Researchers are evaluating the efficacy and safety of combining gedatolisib with fulvestrant and CDK4/6 inhibitors for treating patients with locally advanced or metastatic hormone receptor positive, HER2-negative (HR+/HER2-) advanced breast cancer. This Phase 3, open-label, randomized trial focuses on patients whose cancer progressed during or within 12 months of adjuvant endocrine therapy and who have not received prior systemic therapy for advanced breast cancer. The trial separates participants into groups based on PIK3CA mutation status and compares the investigational treatment to standard care. Participants receive either the investigational treatment of intravenous gedatolisib once weekly for three weeks followed by a week off, combined with oral palbociclib or ribociclib taken on days 1-21 of each 28-day cycle plus intramuscular fulvestrant every 2 weeks during the first cycle and then every 4 weeks, or the standard-of-care treatment of oral palbociclib or ribociclib with intramuscular fulvestrant on the same schedules without gedatolisib. The study includes a safety run-in phase to determine dosing of gedatolisib with ribociclib before randomization. Throughout the study, participants will undergo assessments to monitor progression-free survival, which is measured from randomization until death from any cause for up to approximately 48 months. Evaluations include tumor tissue or liquid biopsies for PIK3CA status, imaging to assess measurable disease, and monitoring of bone marrow, liver, kidney, and coagulation functions. Safety and efficacy are closely followed with ongoing clinical evaluations, and participants must have an expected life expectancy greater than six months for enrollment.

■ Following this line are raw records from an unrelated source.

-- ==== Sys2Proof/Laws/FrExec.lean ====
section
/-! SUPPORT. What each command may change: every command answers a next state, within its frame (see Frame.lean). -/

namespace Sys2Proof.Machine

-- One declaration at a time, so that the elaborator holds few threads (each takes stack of its own).
set_option Elab.async false

/-- The answer is a next state that differs from `s` only in the parts that `w` names. -/
def Goes (w : Nat) (s : State) (a : Answer) : Prop := ∃ t, a = .next t ∧ Frame w s t

theorem Goes.mk {w : Nat} {s t : State} (h : Frame w s t) : Goes w s (goOn t) := ⟨t, rfl, h⟩

theorem Goes.mono {w w' : Nat} {s : State} {a : Answer} (h : Goes w s a) (hw : w ||| w' = w') : Goes w' s a :=
  h.imp fun _ p => ⟨p.1, p.2.mono hw⟩

theorem treadRow_frame (tread : Nat) (target : Nat) (s : State) : Goes 131941395332094 s (treadRow tread target s) := by
  unfold treadRow
  repeat' first
      | with_reducible refine Goes.mk ?_
      | with_reducible exact Frame.refl
      | ((with_reducible refine settled_frame ?_ ?_); on_goal 2 => rfl)
      | ((with_reducible refine orderTread_frame ?_ ?_); on_goal 2 => rfl)
      | with_reducible refine Frame.ite2 ?_ ?_

theorem execLocalTimebaseCorrection_frame (dom : ClockDomain) (cycles : Nat) (s : State) : Goes 1030792151040 s (execLocalTimebaseCorrection dom cycles s) := by
  unfold execLocalTimebaseCorrection
  repeat' first
      | with_reducible refine Goes.mk ?_
      | with_reducible exact Frame.refl
      | ((with_reducible refine correctDomain_frame ?_ ?_); on_goal 2 => rfl)

theorem execS1SelfWake_frame (port : Nat) (s : State) : Goes 893353197574 s (execS1SelfWake port s) := by
  unfold execS1SelfWake
  repeat' first
      | with_reducible refine Goes.mk ?_
      | with_reducible exact Frame.refl
      | ((with_reducible refine portInput_frame ?_ ?_); on_goal 2 => rfl)
      | with_reducible refine Frame.ite ?_ ?_

theorem execExtFaultRise_frame (n : Nat) (s : State) : Goes 73014444038 s (execExtFaultRise n s) := by
  unfold execExtFaultRise
  repeat' first
      | with_reducible refine Goes.mk ?_
      | with_reducible exact Frame.refl
      | ((with_reducible refine extFaultRise_frame ?_ ?_); on_goal 2 => rfl)

theorem execExtFaultFall_frame (n : Nat) (s : State) : Goes 6 s (execExtFaultFall n s) := by
  unfold execExtFaultFall
  repeat' first
      | with_reducible refine Goes.mk ?_
      | with_reducible exact Frame.refl
      | ((with_reducible refine extFaultFall_frame ?_ ?_); on_goal 2 => rfl)

theorem execKeyLookup_frame (l : Lookup) (s : State) : Goes 35258460315712 s (execKeyLookup l s) := by
  unfold execKeyLookup
  repeat' first
      | with_reducible refine Goes.mk ?_
      | with_reducible exact Frame.refl
      | ((with_reducible refine keyLookupOp_frame ?_ ?_); on_goal 2 => rfl)

theorem execDerivationQueueAdmit_frame (s : State) : Goes 64 s (execDerivationQueueAdmit s) := by
  unfold execDerivationQueueAdmit
  repeat' first
      | with_reducible refine Goes.mk ?_
      | with_reducible exact Frame.refl
      | ((with_reducible refine admitDerivation_frame ?_ ?_); on_goal 2 => rfl)

theorem execKeyRegisterDrop_frame (unit : Nat) (s : State) : Goes 64 s (execKeyRegisterDrop unit s) := by
  unfold execKeyRegisterDrop
  repeat' first
      | with_reducible refine Goes.mk ?_
      | with_reducible exact Frame.refl
      | ((with_reducible refine dropKeyRegister_frame ?_ ?_); on_goal 2 => rfl)

theorem execDeriveHmac_frame (replace : Bool) (s : State) : Goes 105626164324800 s (execDeriveHmac replace s) := by
  unfold execDeriveHmac
  repeat' first
      | with_reducible refine Goes.mk ?_
      | with_reducible exact Frame.refl
      | ((with_reducible refine kvCommand_frame ?_ ?_); on_goal 2 => rfl)

theorem execDeriveFast_frame (replace : Bool) (s : State) : Goes 105626164324800 s (execDeriveFast replace s) := by
  unfold execDeriveFast
  repeat' first
      | with_reducible refine Goes.mk ?_
      | with_reducible exact Frame.refl
      | ((with_reducible refine kvCommand_frame ?_ ?_); on_goal 2 => rfl)

theorem execUnwrap_frame (replace : Bool) (s : State) : Goes 105626164324800 s (execUnwrap replace s) := by
  unfold execUnwrap
  repeat' first
      | with_reducible refine Goes.mk ?_
      | with_reducible exact Frame.refl
      | ((with_reducible refine kvCommand_frame ?_ ?_); on_goal 2 => rfl)

theorem execImportKey_frame (replace : Bool) (s : State) : Goes 105626164324800 s (execImportKey replace s) := by
  unfold execImportKey
  repeat' first
      | with_reducible refine Goes.mk ?_
      | with_reducible exact Frame.refl
      | ((with_reducible refine kvCommand_frame ?_ ?_); on_goal 2 => rfl)

theorem execSetBudget_frame (s : State) : Goes 105626164324800 s (execSetBudget s) := by
  unfold execSetBudget
  repeat' first
      | with_reducible refine Goes.mk ?_
      | with_reducible exact Frame.refl
      | ((with_reducible refine kvCommand_frame ?_ ?_); on_goal 2 => rfl)

theorem execKvQuery_frame (s : State) : Goes 105626164324800 s (execKvQuery s) := by
  unfold execKvQuery
  repeat' first
      | with_reducible refine Goes.mk ?_
      | with_reducible exact Frame.refl
      | ((with_reducible refine kvCommand_frame ?_ ?_); on_goal 2 => rfl)

theorem execBucketRefill_frame (s : State) : Goes 1073741824 s (execBucketRefill s) := by
  unfold execBucketRefill
  repeat' first
      | with_reducible refine Goes.mk ?_
      | with_reducible exact Frame.refl
      | ((with_reducible refine bucketRefillOp_frame ?_ ?_); on_goal 2 => rfl)

theorem execMsixMessage_frame (hall : Nat) (vector : Nat) (s : State) : Goes 35185982703616 s (execMsixMessage hall vector s) := by
  unfold execMsixMessage
  repeat' first
      | with_reducible refine Goes.mk ?_
      | with_reducible exact Frame.refl
      | ((with_reducible refine msixMessageOp_frame ?_ ?_); on_goal 2 => rfl)

theorem execWaitGraphWalk_frame (q : Nat) (s : State) : Goes 570425344 s (execWaitGraphWalk q s) := by
  unfold execWaitGraphWalk
  repeat' first
      | with_reducible refine Goes.mk ?_
      | with_reducible exact Frame.refl
      | ((with_reducible refine waitGraphWalkOp_frame ?_ ?_); on_goal 2 => rfl)

theorem execFenceCreate_frame (a : Act) (arg : Bytes) (s : State) : Goes 41781978726400 s (execFenceCreate a arg s) := by
  unfold execFenceCreate
  repeat' first
      | with_reducible refine Goes.mk ?_
      | with_reducible exact Frame.refl
      | ((with_reducible refine fenceCreateAct_frame ?_ ?_); on_goal 2 => rfl)

theorem execFenceDestroy_frame (a : Act) (arg : Bytes) (s : State) : Goes 2199560126464 s (execFenceDestroy a arg s) := by
  unfold execFenceDestroy
  repeat' first
      | with_reducible refine Goes.mk ?_
      | with_reducible exact Frame.refl
      | ((with_reducible refine fenceDestroyAct_frame ?_ ?_); on_goal 2 => rfl)

theorem execFenceClear_frame (a : Act) (arg : Bytes) (s : State) : Goes 2199560126464 s (execFenceClear a arg s) := by
  unfold execFenceClear
  repeat' first
      | with_reducible refine Goes.mk ?_
      | with_reducible exact Frame.refl
      | ((with_reducible refine fenceClearAct_frame ?_ ?_); on_goal 2 => rfl)

theorem execSemAlloc_frame (a : Act) (arg : Bytes) (s : State) : Goes 2199560126464 s (execSemAlloc a arg s) := by
  unfold execSemAlloc
  repeat' first
      | with_reducible refine Goes.mk ?_
      | with_reducible exact Frame.refl
      | ((with_reducible refine semAllocAct_frame ?_ ?_); on_goal 2 => rfl)

theorem execSemFree_frame (a : Act) (arg : Bytes) (s : State) : Goes 2199560126464 s (execSemFree a arg s) := by
  unfold execSemFree
  repeat' first
      | with_reducible refine Goes.mk ?_
      | with_reducible exact Frame.refl
      | ((with_reducible refine semFreeAct_frame ?_ ?_); on_goal 2 => rfl)

theorem execFsFenceCreate_frame (s : State) : Goes 41783086022656 s (execFsFenceCreate s) := by
  unfold execFsFenceCreate
  repeat' first
      | with_reducible refine Goes.mk ?_
      | with_reducible exact Frame.refl
      | ((with_reducible refine fsCommand_frame ?_ ?_); on_goal 2 => rfl)

theorem execFsFenceDestroy_frame (s : State) : Goes 41783086022656 s (execFsFenceDestroy s) := by
  unfold execFsFenceDestroy
  repeat' first
      | with_reducible refine Goes.mk ?_
      | with_reducible exact Frame.refl
      | ((with_reducible refine fsCommand_frame ?_ ?_); on_goal 2 => rfl)

theorem execFsFenceClear_frame (s : State) : Goes 41783086022656 s (execFsFenceClear s) := by
  unfold execFsFenceClear
  repeat' first
      | with_reducible refine Goes.mk ?_
      | with_reducible exact Frame.refl
      | ((with_reducible refine fsCommand_frame ?_ ?_); on_goal 2 => rfl)

theorem execFsSemAlloc_frame (s : State) : Goes 41783086022656 s (execFsSemAlloc s) := by
  unfold execFsSemAlloc
  repeat' first
      | with_reducible refine Goes.mk ?_
      | with_reducible exact Frame.refl
      | ((with_reducible refine fsCommand_frame ?_ ?_); on_goal 2 => rfl)

theorem execFsSemFree_frame (s : State) : Goes 41783086022656 s (execFsSemFree s) := by
  unfold execFsSemFree
  repeat' first
      | with_reducible refine Goes.mk ?_
      | with_reducible exact Frame.refl
      | ((with_reducible refine fsCommand_frame ?_ ?_); on_goal 2 => rfl)

theorem execFsQuery_frame (kind : BitVec 2) (obj : BitVec 16) (s : State) : Goes 41783086022656 s (execFsQuery kind obj s) := by
  unfold execFsQuery
  repeat' first
      | with_reducible refine Goes.mk ?_
      | with_reducible exact Frame.refl
      | ((with_reducible refine fsCommand_frame ?_ ?_); on_goal 2 => rfl)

Researchers are investigating the safety, effectiveness, and acceptance of a five-day course of Remdesivir (VEKLURY4) in children under two years old who are hospitalized with confirmed respiratory syncytial virus (RSV) infection. This Phase II, open-label, multicenter, randomized controlled trial aims to see if Remdesivir can safely reduce RSV replication and be well accepted in this young patient population. The study involves 120 participants and compares standard care alone to standard care plus Remdesivir treatment. Participants will be randomly assigned to one of two groups: one receiving the standard care alone, and the other receiving Remdesivir alongside standard care. Remdesivir is given by intravenous infusion every 24 hours for five consecutive days. The study monitors children hospitalized with RSV infection, with follow-up visits occurring 7 to 10 days after the fifth day of treatment. During the study, children will be assessed for safety and tolerability of Remdesivir, including monitoring clinical signs and laboratory tests. Researchers will evaluate antiviral activity and acceptability of the treatment. The total participation includes the hospitalization period plus additional follow-up days post-treatment to ensure safety and gather final study data.